-- ==== Sys2Proof/Machine/Subtree.lean ====
section
/-! DEFINITION. The subtree commands: dfreeze and dthaw (R411, R412), dckpt (R413, R415), drevoke (R416, R417) and dsnap (R418),
with their order (R410). -/

namespace Sys2Proof.Machine

/-! ### Order of commands (R409, R410) -/

/-- The target of a command: a proper descendant of the issuing context. -/
def State.targetOk (s : State) (iss t : Nat) : Bool := t != iss && (s.ctx? t).isSome && s.isUnder iss t
def CmdKind.orders : CmdKind → Bool
  | .range | .reset => false
  | _ => true
/-- Whether a command's path still stands at its word. (DEDUCED, log 79) -/
def State.cmdLive (s : State) (c : Cmd) : Bool :=
  match s.group? c.g with
  | none => false
  | some x => !x.retired && (x.path c.p).pc == c.pc && (x.path c.p).st != .free
/-- Whether the subtrees of two commands overlap; that of a dckpt.load is a new one below its target. -/
def State.cmdOverlaps (s : State) (c d : Cmd) : Bool :=
  if c.kind == .load then d.kind != .load && s.isUnder d.target c.target
  else if d.kind == .load then s.isUnder c.target d.target
  else s.isUnder c.target d.target || s.isUnder d.target c.target
/-- A dthaw does not wait for the dfreeze of its target, which it overtakes (R411), nor for a drevoke in its first step (R420). -/
def Cmd.passes (c d : Cmd) : Bool :=
  c.kind == .thaw && ((d.kind == .freeze && d.target == c.target && d.stage != 0) || (d.kind == .revoke && d.stage == 1))
/-- An earlier command on an overlapping subtree that has not completed. -/
def State.cmdBlocked (s : State) (c : Cmd) : Bool :=
  s.cmds.any fun d => decide (d.no < c.no) && d.kind.orders && s.cmdLive d && s.cmdOverlaps c d && !c.passes d
def State.modCmd (s : State) (no : Nat) (f : Cmd → Cmd) : State :=
  { s with cmds := s.cmds.map fun c => if c.no == no then f c else c }

/-- A command takes its place in the order, waits for its turn, and runs on the target that it was issued with; one that has gone
gives TARGET, whatever context has its number since. -/
def ordered (kind : CmdKind) (d t : Nat) (s : State) (x : Group) (p : Nat) (ok : State → Nat → Bool)
    (run : State → Cmd → Res) : Res :=
  match s.cmd? x p with
  | some c =>
    if !ok s c.target then answer (s.cmdDone x p) x p d 1
    else if c.stage = 0 && s.cmdBlocked c then .next s
    else run s c
  | none =>
    if !ok s t then answer s x p d 1
    else
      let u := s.cmdStart kind x p t [] 0 0
      match u.cmd? x p with
      | none => .next s
      | some c => if u.cmdBlocked c then .next u else run u c
/-- A command ends with a status. -/
def cmdEnd (s : State) (x : Group) (p d st : Nat) : Res := answer (s.cmdDone x p) x p d st

/-! ### dfreeze and dthaw (R411, R412) -/

/-- A mark is set: walks stop before their next node, records that wait for the subtree's queues are routed again, and the
ladders of its contexts start. (DEDUCED, log 65) -/
def State.freeze (s : State) (t : Nat) : State :=
  let s := s.modCtx t fun c => { c with frozen := true }
  let hold := fun (l : Launch) =>
    if s.isUnder t l.ctx then
      { l with walk := l.walk.map fun w => if w.cur.isSome then { w with cur := none, steps := w.steps - 1 } else w }
    else l
  let s : State := { s with launches := s.launches.map hold }
  let held := ((s.groups.filter fun g => g.resident && !g.retired && s.isUnder t g.ctx).map fun g => (g.core, g.ctx)).eraseDups
  (held.foldl (fun (s : State) k => s.callLadder k.1 k.2 false) s).deliverAll
/-- Whether a core holds a group of a subtree. -/
def State.treeResident (s : State) (t : Nat) : Bool :=
  s.groups.any fun g => g.resident && !g.retired && s.isUnder t g.ctx

def dfreezeIssue (d c : Nat) (s : State) : Res :=
  privileged s [(.s c, true)] d fun x p _ =>
    let t := (x.sGet c).toNat % 2 ^ 12
    ordered .freeze d t s x p (fun s t => s.targetOk x.ctx t) fun s k =>
      let t := k.target
      let s := if k.stage = 0 then (s.freeze t).modCmd k.no (fun c => { c with stage := 1 }) else s
      if k.overtaken then cmdEnd s x p d 5
      else if s.treeResident t then .next s
      else cmdEnd s x p d 0

/-- The blocked entries of a subtree go on ageing from now: the time it was frozen is none of their age. (DEDUCED, log 87) -/
def State.thawAges (s : State) (t : Nat) : State :=
  let later := fun (b : Blocked) => { b with ageAt := max b.ageAt s.ns.toNat }
  let thawed := fun (c : Context) => if s.isUnder t c.id then { c with blocked := c.blocked.map later } else c
  { s with contexts := s.contexts.map thawed }

/-- dthaw overtakes a dfreeze of its target, and has no effect on a drevoke in its first step (R420). (DEDUCED, log 64) -/
def dthawIssue (d c : Nat) (s : State) : Res :=
  privileged s [(.s c, true)] d fun x p _ =>
    let t := (x.sGet c).toNat % 2 ^ 12
    ordered .thaw d t s x p (fun s t => s.targetOk x.ctx t) fun s k =>
      let t := k.target
      let own := ((s.ctx? t).map (·.frozen)).getD false
      match s.cmds.find? fun k => k.kind == .revoke && k.target == t && k.stage == 1 && s.cmdLive k with
      | some k => if k.overtaken then cmdEnd (s.modCmd k.no (fun c => { c with overtaken := false })) x p d 0 else cmdEnd s x p d 3
      | none =>
        if !own then cmdEnd s x p d 3
        else
          let u := (s.fixRoutes.modCtx t fun c => { c with frozen := false }).thawAges t
          let passed := fun (k : Cmd) =>
            if k.kind == .freeze && k.target == t && k.stage != 0 then { k with overtaken := true } else k
          let u : State := { u with cmds := u.cmds.map passed }
          cmdEnd u x p d 0

/-! ### dckpt (R413, R415) -/

/-- Dirty lines that contexts of a subtree allocated are written back. -/
def State.cleanTree (s : State) (t : Nat) (which : MSLine → Bool) : State :=
  (s.cache.filter fun m => s.isUnder t m.ctx && which m).foldl State.writeLine s
/-- MEMORY with its lane code in bits [11:8]. (DEDUCED, log 61) -/
def memStatus (code : Nat) : Nat := 6 + code % 16 * 2 ^ 8
/-- Earlier accesses of the group that an image's accesses come after. -/
def Group.imageHolds (x : Group) : Bool := (x.sbuf.any fun e => !e.isClean) || x.outs.any Out.undecided

/-- The image holds each pending launch's packet: one that the launch unit has still to read is read first. (DEDUCED, log 61) -/
def dckptSaveIssue (d c a l : Nat) (s : State) : Res :=
  privileged s [(.s c, true), (.s a, true), (.s l, true)] d fun x p _ =>
    let t := (x.sGet c).toNat % 2 ^ 12
    let adr := x.sGet a
    ordered .save d t s x p (fun s t => s.targetOk x.ctx t) fun s k =>
      let t := k.target
      let s := s.modCmd k.no fun c => { c with stage := 1 }
      if !s.isFrozen t then cmdEnd s x p d 2
      else if (s.copies.any fun c => s.isUnder t c.ctx) || (s.launches.any fun l => s.isUnder t l.ctx && !l.read) || x.imageHolds then
        .next s
      else if adr.toNat % 64 != 0 then cmdEnd s x p d (memStatus 1)
      else
        let r := (s.cleanTree t fun _ => true).image t
        let fits := decide (r.2.length ≤ (x.sGet l).toNat)
        match r.1.ctxWrite none x.ctx adr (if fits then r.2 else r.2.take 128) with
        | (_, .error e) => cmdEnd s x p d (memStatus e.code)
        | (u, .ok _) => cmdEnd (if fits then u else { u with saves := s.saves, launchSaves := s.launchSaves }) x p d
            (if fits then 0 else 4)

/-- dckpt.load's result: its status and the new root's number, or MEMORY's code. -/
def loadEnd (s : State) (x : Group) (p d st low : Nat) : Res :=
  .next ((s.cmdDone x p).finish x.uid p d (BitVec.ofNat 64 (st * 2 ^ 56 + low)))
def dckptLoadIssue (d a l : Nat) (s : State) : Res :=
  privileged s [(.s a, true), (.s l, true)] d fun x p _ =>
    let adr := x.sGet a
    let room := (x.sGet l).toNat
    ordered .load d x.ctx s x p (fun _ _ => true) fun s _ =>
    if x.imageHolds then .next s
    else if adr.toNat % 64 != 0 then loadEnd s x p d 6 (1 * 2 ^ 8)
    else if room < 128 then loadEnd s x p d 7 0
    else
      match s.ctxRead none x.ctx adr 128 .r with
      | (t, .error e) => loadEnd t x p d 6 (e.code % 16 * 2 ^ 8)
      | (t, .ok h) =>
        let len := sliceNat h 8 8
        if room < len || len < 128 then loadEnd t x p d 7 0
        else
          match t.ctxRead none x.ctx adr len .r with
          | (t, .error e) => loadEnd t x p d 6 (e.code % 16 * 2 ^ 8)
          | (t, .ok img) =>
            match t.loadImage img x.ctx with
            | none => loadEnd t x p d 7 0
            | some r => loadEnd r.1 x p d 0 r.2

/-! ### drevoke (R416, R417) -/

/-- Step 2 and 3: every group is killed, sessions and snapshots close, and work that waits is discarded. -/
def State.revokeWork (s : State) (t : Nat) : State :=
  let mine := fun (c : Nat) => s.isUnder t c
  let gs := s.groups.filter fun g => mine g.ctx && !g.retired
  let s := (s.killGroups (gs.map (·.uid))).killCopies fun c => mine c.ctx
  let s := (s.sessions.filter fun z => mine z.ctx).foldl (fun (s : State) z => s.closeSession z.grid (some 0x81)) s
  let gone := fun (h : HubRec) => match (s.route h).2.target with
    | some q => mine q
    | none => false
  let regions := ((s.bins.filter fun b => mine b.ctx).map (·.region)).eraseDups
  regions.foldl State.refillAll { s with
    contexts := s.contexts.map (fun (c : Context) => if mine c.id then { c with snap := none } else c)
    launches := s.launches.filter fun l => !mine l.ctx
    grids := s.grids.filter fun g => !mine g.ctx
    bins := s.bins.filter fun b => !mine b.ctx
    pool := s.pool.filter fun r => !mine r.ctx
    hub := s.hub.filter fun h => !gone h }
/-- Whether an access of the subtree is still to come: of its groups, its copies or its fetches (R417). -/
def State.treeBusy (s : State) (t : Nat) : Bool :=
  (s.groups.any fun g => s.isUnder t g.ctx) || (s.copies.any fun c => s.isUnder t c.ctx) ||
  s.icache.any fun l => l.bytes.isEmpty && l.via.any (·.ctx == t)

/-- The records that a subtree raised outlive it: those in the hub keep their way, those in queues their place, and no
capacity of a context that is gone holds them (R394, R416; DEDUCED, log 58). -/
def State.orphan (s : State) (t : Nat) : State :=
  let mine := fun (c : Nat) => s.isUnder t c
  let s := s.fixRoutes
  { s with
    hub := s.hub.map fun (h : HubRec) =>
      if mine h.rec_.ctx then { h with way := h.way.map fun (r : Route) => if mine r.via then { r with via := noCtx } else r } else h
    standing := s.standing.map fun (r : Standing) => if mine r.ctx then { r with ctx := noCtx } else r }
/-- Keys that keygen made inside a subtree. -/
def State.keysOf (s : State) (t : Nat) : List Nat :=
  ((List.range 255).map (· + 1)).filter fun k => s.keyMade k && s.isUnder t (smGet 0 s.keyMaker k)
/-- What T's parent gets back of a kind. -/
def State.treeTotal (s : State) (t kind : Nat) : Nat := (s.subtree t).foldl (fun n c => n + c.holding kind) 0
/-- Steps 4 to 6: lines, keys, translations and segments go, holdings return, and the contexts leave the tree, with any launch that
has entered it since step 3. Commands that wait for a context of the subtree keep no target (R410). -/
def State.revokeTree (s : State) (t : Nat) : State :=
  let ids := (s.subtree t).map (·.id)
  let outside := fun (k : Nat) => k == 0 || s.contexts.any fun c => !ids.contains c.id && c.keys.any (·.1 == k)
  let s := s.cleanTree t fun m => outside m.key
  let unlock := fun (m : MSLine) => if ids.contains m.ctx then { m with locked := false, via := [] } else m
  let s : State := { s with cache := s.cache.map unlock }
  let s := ((s.keysOf t).foldl State.eraseKey s).orphan t
  let par := (s.parent t).getD 0
  let back := [2, 3, 5, 6].map fun k => (k, s.treeTotal t k)
  let s := back.foldl (fun (s : State) k => s.modCtx par fun c => c.hold k.1 (c.holding k.1 + k.2)) s
  { s with
    flat := s.flat.filter fun f => !ids.contains f.ctx
    segs := s.segs.filter fun (g : Seg) => !ids.contains g.ctx
    fills := s.fills.filter fun (f : SegFill) => !ids.contains f.ctx
    bprefs := s.bprefs.filter fun b => !ids.contains b.ctx
    standing := s.standing.filter fun r => !ids.contains r.queue
    mboxHeld := s.mboxHeld.filter fun r => !ids.contains r.ctx
    funcs := s.funcs.map fun (f : Func) => if ids.contains f.ctx then { f with ctx := noCtx } else f
    traceHeld := s.traceHeld.filter fun r => !ids.contains r.ctx
    replayHeld := s.replayHeld.filter fun r => !ids.contains r.ctx
    launches := s.launches.filter fun l => !ids.contains l.ctx
    grids := s.grids.filter fun g => !ids.contains g.ctx
    cmds := s.cmds.map fun (k : Cmd) => if ids.contains k.target then { k with target := noCtx } else k
    cohorts := s.cohorts.filter fun c => !ids.contains c.ctx
    contexts := s.contexts.filter fun c => !ids.contains c.id }.endLadders

def drevokeIssue (d c : Nat) (s : State) : Res :=
  privileged s [(.s c, true)] d fun x p _ =>
    let t := (x.sGet c).toNat % 2 ^ 12
    ordered .revoke d t s x p (fun s t => s.targetOk x.ctx t) fun s k =>
      let t := k.target
      if k.stage ≤ 1 then
        let s := if k.stage = 0 then
            (s.freeze t).modCmd k.no (fun c => { c with stage := 1, overtaken := ((s.ctx? t).map (·.frozen)).getD false })
          else s
        if s.treeResident t then .next s
        else
          let s := (s.revokeWork t).modCmd k.no fun c => { c with stage := 2 }
          if s.treeBusy t then .next s else cmdEnd (s.revokeTree t) x p d 0
      else if s.treeBusy t then .next s
      else cmdEnd (s.revokeTree t) x p d 0

/-! ### dsnap (R418) -/

/-- A child of the issuing context. -/
def State.childOk (s : State) (iss t : Nat) : Bool := (s.ctx? t).isSome && s.isChild iss t
/-- The fields of a snapshot descriptor; none where one is out of range. -/
def snapOf (bs : List Byte) : Option Snap :=
  let area := sliceNat bs 0 8
  let n := sliceNat bs 8 4
  let log := sliceNat bs 16 8
  if area % 12288 != 0 || n = 0 || sliceNat bs 12 4 != 0 || log % 32 != 0 || leNat (bs.drop 24) != 0 then none
  else some ⟨BitVec.ofNat 64 area, n, BitVec.ofNat 64 log, 0⟩

def dsnapOpenIssue (d c a : Nat) (s : State) : Res :=
  privileged s [(.s c, true), (.s a, true)] d fun x p _ =>
    let t := (x.sGet c).toNat % 2 ^ 12
    let adr := x.sGet a
    ordered .snap d t s x p (fun s t => s.childOk x.ctx t) fun s k =>
      let t := k.target
      if !s.isFrozen t then cmdEnd s x p d 2
      else if adr.toNat % 64 != 0 then cmdEnd s x p d (memStatus 1)
      else
        match s.uniGet x p adr.toNat 64 with
        | (_, .wait) => .next s
        | (u, .fail e) => if e.code = 0xFF then .fault .noSuchMemory else cmdEnd u x p d (memStatus e.code)
        | (u, .poison) => cmdEnd u x p d (memStatus 7)
        | (u, .bytes bs) =>
          match snapOf bs with
          | none => cmdEnd u x p d 7
          | some n =>
            if ((u.ctx? t).bind (·.snap)).isSome then cmdEnd u x p d 8
            else cmdEnd (u.modCtx t fun c => { c with snap := some n }) x p d 0
def dsnapCloseIssue (d c : Nat) (s : State) : Res :=
  privileged s [(.s c, true)] d fun x p _ =>
    let t := (x.sGet c).toNat % 2 ^ 12
    ordered .snap d t s x p (fun s t => s.childOk x.ctx t) fun s k =>
      let t := k.target
      if ((s.ctx? t).bind (·.snap)).isNone then cmdEnd s x p d 8
      else cmdEnd (s.modCtx t fun c => { c with snap := none }) x p d 0

/-! ### Meanings -/

def execDfreeze (d c : Nat) (s : State) := commit s (dfreezeIssue d c s)
def execDthaw (d c : Nat) (s : State) := commit s (dthawIssue d c s)
def execDckptSave (d c a l : Nat) (s : State) := commit s (dckptSaveIssue d c a l s)
def execDckptLoad (d a l : Nat) (s : State) := commit s (dckptLoadIssue d a l s)
def execDrevoke (d c : Nat) (s : State) := commit s (drevokeIssue d c s)
def execDsnapOpen (d c a : Nat) (s : State) := commit s (dsnapOpenIssue d c a s)
def execDsnapClose (d c : Nat) (s : State) := commit s (dsnapCloseIssue d c s)

end Sys2Proof.Machine
end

> _Work task_: Could you restate word for word the lines above from the one containing "let s := s.cleanTree" through the one containing "s with cache", both included, and nothing else?

> _Response_:
  let s := s.cleanTree t fun m => outside m.key
  let unlock := fun (m : MSLine) => if ids.contains m.ctx then { m with locked := false, via := [] } else m
  let s : State := { s with cache := s.cache.map unlock }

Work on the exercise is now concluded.